**HOW TO COMPLETE THIS TASK**
Lines from the one containing "def placeLinks (s" through the end of the data are to be returned exactly, and no others.

**INFORMATION GIVEN**
##########
-- ==== Sys2Proof/Machine/Boot.lean ====
section
/-! DEFINITION. Power, pins and resets (R386, R417, R441–R444, R482, R483), and start-up: the steps of Table 18.5, PCIe
boot, and the exit from a warm reset (R360–R362, R460–R469). -/
namespace Sys2Proof.Machine

/-! ### Cold reset (R45, R435, R483) -/

/-- A storage key of a memory tier. -/
def tierKey (k : Nat) : Bool := decide (0x010000000000 ≤ k) && decide (k < 0x080000000000)
/-- A storage key of tier 2, which no reset of the device touches (R361). (DESIGN CHOICE, log entry 26.) -/
def tier2Key (k : Nat) : Bool := decide (0x040000000000 ≤ k) && decide (k < 0x080000000000)

/-- What the black box keeps of the collector; the history goes on in a new page (R437, R439, R449, R450). -/
def keptFlt (f : Flt) : Flt :=
  { Flt.cold with bb := f.bb, bbBad := f.bbBad, nextSeq := f.nextSeq, obs := f.obs, lasting := f.lasting,
                  histPage := f.histPage, histCount := if f.histCount = 0 then 0 else 1022 }

/-- The device held in cold reset: everything at its cold value but the pins, MRAM, the boot flash, tier 2, and the fingerprint
that the next is compared with (R365). (DESIGN CHOICE, log entry 24.) -/
def coldHeld (s : State) : State :=
  let b : Boot := { State.reset.boot with perst := s.boot.perst, tapIr := s.boot.tapIr, tapDr := s.boot.tapDr, mgmtAddr := s.boot.mgmtAddr, eidI3c := s.boot.eidI3c }
  { State.reset with pending := s.pending, out := s.out, free := s.free, boot := b, nvm := s.nvm, flt := keptFlt s.flt,
                     sec := { Sec.cold with fp := s.sec.fp }, mem := s.mem.filter (fun c => tier2Key c.1), bad := s.bad.filter tier2Key }

/-- A low pulse of a reset input passes the input's 100 ns filter (R482). -/
def passes (low : Nat) : Bool := 100 ≤ low

/-- POWER_ON_RESET (R430, R483): PORST_N overrides every other reset, and leaves a halted device halted; the open record is
closed and written. -/
def execPowerOnReset (s : State) (low : Nat := 1000000) : Host.Outcome State Fault Refusal :=
  .next (if passes low && standby s && s.boot.rails && !s.boot.halt then coldHeld (closeRecord s) else s)

/-- VSTBY_REMOVED (R442, R45): the last rail falls; the HALT latch and FT are lost, and the memory devices lose power. -/
def execVstbyRemoved (s : State) : Host.Outcome State Fault Refusal :=
  let t := coldHeld s
  .next { t with boot := { State.reset.boot with vstby := false, rails := false }, sec := Sec.cold, mem := [], bad := [] }

/-- POWER_ON (R417): the rails are up, with PORST_N low. -/
def execPowerOn (s : State) : Host.Outcome State Fault Refusal :=
  .next { s with boot := { s.boot with vstby := true, rails := true } }

/-! ### The PCIe link (R383, R386, R467, R482) -/

/-- The host interface after PERST_N, a function-level reset or a link down: every ring's EN is clear, the function
is in D0, and MSI-X is not enabled. (PRESUMED, log entry 19.) -/
def hifReset (s : State) : State :=
  disableRings { s with boot := { s.boot with d3hot := false, msixEn := false, msixMask := false } } allRings

/-- PERST_N. -/
def execPerstN (s : State) (low : Nat := 1000000) : Host.Outcome State Fault Refusal :=
  .next (if passes low then hifReset { s with boot := { s.boot with perst := true, pcieUp := false } } else s)

/-- FUNCTION_LEVEL_RESET. -/
def execFunctionLevelReset (s : State) : Host.Outcome State Fault Refusal := .next (if hostUp s then hifReset s else s)

/-- PCIE_LINK_DOWN. -/
def execPcieLinkDown (s : State) : Host.Outcome State Fault Refusal :=
  .next (if s.boot.pcieUp then hifReset { s with boot := { s.boot with pcieUp := false } } else s)

/-- D3HOT. -/
def execD3hot (s : State) : Host.Outcome State Fault Refusal :=
  .next (if hostUp s then { s with boot := { s.boot with d3hot := true } } else s)

/-- PERST_N_RELEASE (R482). -/
def execPerstNRelease (s : State) : Host.Outcome State Fault Refusal := .next { s with boot := { s.boot with perst := false } }

/-- Enabled completion rings write what waited for the link. -/
def resumeRings (s : State) : State :=
  s.qrings.foldl (fun s e => if isSet s (HIF_QR_CTRL e.1) HIF_QR_CTRL_EN && !(qring s e.1).polling then qDrain e.1 (qring s e.1).waiting s else s) s

/-- PCIE_LINK_UP: from step 13, or from step 7 in PCIe boot (R467). -/
def execPcieLinkUp (s : State) : Host.Outcome State Fault Refusal :=
  .next (if standby s && s.boot.rails && !s.boot.porst && !s.boot.perst
      && ((s.boot.up && 13 ≤ getF s HUB_BOOT HUB_BOOT_STEP) || s.boot.pcieBoot) then
      resumeRings { s with boot := { s.boot with pcieUp := true } }
    else s)

/-- The function's identity (R383). -/
def pciIdentity (s : State) : PciIdentity :=
  { vendor := 0x1FD7, device := 0x0C90, revision := 0xB0, classCode := 0x120000, subVendor := 0x1FD7,
    subsystem := BitVec.ofNat 16 (s.sec.cfg.variant.toNat % 16 + s.sec.cfg.grade.toNat % 16 * 2 ^ 4 + s.sec.cfg.stepping.toNat * 2 ^ 8),
    serial := deviceId s }

/-- What a configuration request does (R383, R396): D0 or D3hot; MSI-X Enable and Function Mask, under which pending messages
may leave. -/
def configure (s : State) (op : CfgOp) : State :=
  match op with
  | .read => s
  | .power d3 => { s with boot := { s.boot with d3hot := d3 } }
  | .msix en mask => (List.range 288).foldl sendPending { s with boot := { s.boot with msixEn := en, msixMask := mask } }

/-- CONFIGURATION_REQUEST (R467): answered normally once step 13 has ended, and in PCIe boot; with Request Retry Status before,
and then without effect. -/
def execConfigurationRequest (s : State) (op : CfgOp := .read) : Host.Outcome State Fault Refusal :=
  .next (if hostUp s then
      if s.boot.opened || s.boot.pcieBoot then emit (configure s op) (.configOk (pciIdentity s)) else emit s .retryStatus
    else s)

/-! ### What the configuration record and the bundle set -/

/-- Record's CLU_MAP value of a cluster. -/
def recordMap (r : ConfigRecord) (c : Nat) : Word := r.disabledMap.getD c 0x7FFF

/-- Local core in a slot of a CLU_MAP value; 7 names none. -/
def mapSlot (w : Word) (j : Nat) : Nat := fget (mapField j) w

/-- A lasting fence in a cluster's map (R450): the spare takes the fenced core's place, if there is one. -/
def fenceInMap (w : Word) (l : Nat) : Word :=
  if mapSlot w 4 = l then fset CLU_MAP_SPARE w 7
  else match [0, 1, 2, 3].find? (fun j => mapSlot w j == l) with
    | some j => fset CLU_MAP_SPARE (fset (mapField j) w (mapSlot w 4)) 7
    | none => w

/-- CLU_MAP at cold reset: the record's, then the lasting fences. (DEDUCED, log entry 21.) -/
def coldMap (s : State) (r : ConfigRecord) (c : Nat) : Word :=
  (s.flt.lasting.filter (fun u => decide (u < 80) && u / 5 == c)).foldl (fun w u => fenceInMap w (u % 5)) (recordMap r c)

/-- State and identity of a core by a map (Table 5.14). -/
def placeCore (s : State) (r : ConfigRecord) (n : Nat) : State :=
  let w := reg s (CLU_MAP (n / 5))
  let l := n % 5
  let st := if [0, 1, 2, 3, 4].all (fun j => mapSlot (recordMap r (n / 5)) j != l) then 0
    else if s.flt.lasting.contains n then 6
    else if mapSlot w 4 = l then 1 else 2
  let id := match [0, 1, 2, 3].find? (fun j => mapSlot w j == l) with | some j => 4 * (n / 5) + j | none => 0xFF
  let s := setF (setF s (CORE_STATUS n) CORE_STATUS_STATE st) (CORE_STATUS n) CORE_STATUS_LOGICAL id
  let s := setF s (CORE_STATUS n) CORE_STATUS_OBSERVE (b2n (observed s n))
  (List.range 4).foldl (fun s a => setKnown s (CORE_ROWMAP n a) (r.rowMap.getD (4 * n + a) 0x7F7F)) s

/-- A cluster's map and NO_SPARE. -/
def placeCluster (s : State) (r : ConfigRecord) (c : Nat) : State :=
  let w := coldMap s r c
  setF (setKnown s (CLU_MAP c) w) (CLU_STATUS c) CLU_STATUS_NO_SPARE (b2n (mapSlot w 4 == 7))

/-- Engines under a lasting fence (R450). -/
def fenceEngines (s : State) : State :=
  (List.range 16).foldl (fun s e => if s.flt.lasting.contains (80 + e) then setF s (RED_STATUS e) RED_STATUS_FENCED 1 else s) s

/-- Optical sites, and the addresses of the class H ports (R322, R344). -/
def placeLinks (s : State) (r : ConfigRecord) : State :=
  let s := (List.range 16).foldl (fun s i =>
    if r.optSites.getLsbD i then
      setF (setF s (LNK_BUNDLE_STATUS (8 + i)) LNK_BUNDLE_STATUS_OPT_PRESENT 1) (LNK_OPT_STATUS (8 + i)) LNK_OPT_STATUS_PRESENT 1
    else s) s
  (List.range 128).foldl (fun s i => setReg s (LNK_ETH_ADDR (28 + i / 32) (i % 32)) (zext (r.baseMac + BitVec.ofNat 48 i))) s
##########
**ANSWER BOX**
def placeLinks (s : State) (r : ConfigRecord) : State :=
  let s := (List.range 16).foldl (fun s i =>
    if r.optSites.getLsbD i then
      setF (setF s (LNK_BUNDLE_STATUS (8 + i)) LNK_BUNDLE_STATUS_OPT_PRESENT 1) (LNK_OPT_STATUS (8 + i)) LNK_OPT_STATUS_PRESENT 1
    else s) s
  (List.range 128).foldl (fun s i => setReg s (LNK_ETH_ADDR (28 + i / 32) (i % 32)) (zext (r.baseMac + BitVec.ofNat 48 i))) s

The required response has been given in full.